Bieber smiled and nodded his head when Ramirez’s name came up. Clubhouse conversations often lead back to the five-tool player.
“What I find so special and invaluable about him is the way he plays the game,” Bieber said. “It’s hard to put into words. For our superstar to play the way he does, with that infectious energy, and putting his body on the line and doing it every day, with the intent to win, he really sets the tone.”
Ramirez is a first-to-third machine, yet another way he epitomizes the Guardians’ unique brand of baseball. In their just completed series against the White Sox, Cleveland basically ran them out of contention for the division title.
“It might be a little frustrating for our opponents and when you have so many young guys watching him [Ramirez] hustle like that, they think, ‘Why can’t I do that?'” Bieber said.
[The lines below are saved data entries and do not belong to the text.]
-- ==== Sys2Proof/Laws/KeepStart.lean ====
section
/-! SUPPORT. What the operations of Machine/Start.lean may touch. -/

namespace Sys2Proof.Machine

open Sys2Proof

theorem State.setBoot_agree {L s0 s b'} (hL : [.boot] ⊆ L) (h : Agree L s0 s) : Agree L s0 (State.setBoot s b') := by
  unfold State.setBoot
  refine Agree.boot_write (mem_of hL (by decide)) ?_ _
  exact h

theorem State.norWrite_agree {L s0 s a l} (hL : [.boot] ⊆ L) (h : Agree L s0 s) : Agree L s0 (State.norWrite s a l) := by
  unfold State.norWrite
  refine State.setBoot_agree (sub hL (by decide)) ?_
  exact h

theorem State.writeBoot_agree {L s0 s active try_ tried} (hL : [.boot] ⊆ L) (h : Agree L s0 s) : Agree L s0 (State.writeBoot s active try_ tried) := by
  unfold State.writeBoot
  refine State.norWrite_agree (sub hL (by decide)) ?_
  exact h

theorem State.applyImage_agree {L s0 s slot} (hL : [.regs] ⊆ L) (h : Agree L s0 s) : Agree L s0 (State.applyImage s slot) := by
  unfold State.applyImage
  refine State.setFld_agree (sub hL (by decide)) (State.setFld_agree (sub hL (by decide)) (State.setFld_agree (sub hL (by decide))
    (State.setWide_agree (sub hL (by decide)) (State.setFld_agree (sub hL (by decide)) ?_))))
  refine Agree.fold (fun t x ht => State.setFld_agree (sub hL (by decide)) ht) ?_
  exact Agree.regs_write (mem_of hL (by decide)) h _ (fun hc => State.canonical_regs hc (fun hm => foldl_wf (fun m x hx => SMap.set_wf hx) hm))

theorem State.setStart_agree {L s0 s v} (hL : [.regs, .boot, .fabric] ⊆ L) (h : Agree L s0 s) : Agree L s0 (State.setStart s v) := by
  unfold State.setStart
  refine Agree.ite ?_ ?_
  · refine State.send_agree (sub hL (by decide)) ?_
    refine State.setBoot_agree (sub hL (by decide)) ?_
    refine State.setFld_agree (sub hL (by decide)) ?_
    exact h
  · refine State.setBoot_agree (sub hL (by decide)) ?_
    refine State.setFld_agree (sub hL (by decide)) ?_
    exact h

theorem State.halt_agree {L s0 s cause} (hL : [.time, .regs, .boot, .fabric] ⊆ L) (h : Agree L s0 s) : Agree L s0 (State.halt s cause) := by
  unfold State.halt
  refine Agree.time_write (mem_of hL (by decide)) ?_ _
  refine State.setStart_agree (sub hL (by decide)) ?_
  refine State.setFld_agree (sub hL (by decide)) ?_
  exact h

theorem State.coldReset_agree {L s0 s} (hL : [.time, .regs, .latches, .heldMsgs, .linkOut, .mem, .rings, .sched, .colls, .parts, .pages, .ras, .boot, .fabric, .flash, .link, .attn, .emb, .nb] ⊆ L) (h : Agree L s0 s) : Agree L s0 (State.coldReset s) := by
  have hl : Agree [.mem, .pages, .flash] s s.loseMemory := State.loseMemory_agree (fun _ hx => hx) (Agree.refl _ s)
  refine Agree.trans h ?_
  unfold State.coldReset
  refine State.setFld_agree (sub hL (by decide)) (State.setFld_agree (sub hL (by decide)) (State.setFld_agree (sub hL (by decide))
    (State.setFld_agree (sub hL (by decide)) ?_)))
  refine ⟨fun _ => rfl, fun _ => rfl, fun _ => rfl, ?_, ?_, ?_, ?_, ?_, ?_, ?_, ?_, ?_, ?_, ?_, ?_, ?_, ?_, ?_, ?_, ?_, ?_, ?_, Nat.le_refl _, fun hs => ?_⟩
  case refine_20 =>
    have hm := hl.keeps hs
    rw [State.canonical_iff] at hm hs ⊢
    exact ⟨rfl, rfl, hm.2.2.1, rfl, rfl, rfl, hm.2.2.2.2.2.2.1, hs.2.2.2.2.2.2.2.1, hs.2.2.2.2.2.2.2.2⟩
  all_goals exact fun hn => absurd (mem_of hL (by decide)) hn

theorem State.bootOrder_agree {L s0 s} (hL : [.regs, .boot] ⊆ L) (h : Agree L s0 s) : Agree L s0 (State.bootOrder s).1 := by
  unfold State.bootOrder
  refine Agree.iteFst ?_ ?_
  · refine State.writeBoot_agree (sub hL (by decide)) ?_
    exact h
  · refine Agree.iteFst ?_ ?_
    · refine State.setFld_agree (sub hL (by decide)) ?_
      refine State.writeBoot_agree (sub hL (by decide)) ?_
      exact h
    · exact h

theorem State.runRom_agree {L s0 s} (hL : [.time, .regs, .boot, .fabric] ⊆ L) (h : Agree L s0 s) : Agree L s0 (State.runRom s) := by
  unfold State.runRom
  try dsimp only
  split
  · refine State.halt_agree (sub hL (by decide)) ?_
    refine State.bootOrder_agree (sub hL (by decide)) ?_
    exact h
  · refine Agree.time_write (mem_of hL (by decide)) ?_ _
    refine State.setFld_agree (sub hL (by decide)) ?_
    refine State.setFld_agree (sub hL (by decide)) ?_
    refine State.applyImage_agree (sub hL (by decide)) ?_
    refine State.bootOrder_agree (sub hL (by decide)) ?_
    exact h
They can and they have. Not surprisingly, the Guardians lead the league in going from first to third on a single. It’s just one trait which has them poised for an October run. Cleveland has five players with 15 or more stolen bases, the most in baseball and the most for the franchise since 1919.
“They are young but they don’t back down from challenges,” Francona said. “All the things that we’ve tried to live by, they try to do it.”
Shaw believes the foundation was set years ago while Cleveland was going through its last window of contention. It included a World Series appearance in 2016. Several current players were in the minors or entering the organization at the time — and now are on the verge of getting their first chance to play in the postseason.
“Tito has been at the helm the entire run,” Shaw said. “We were winning and everyone saw how it’s done. Now it’s happening again.”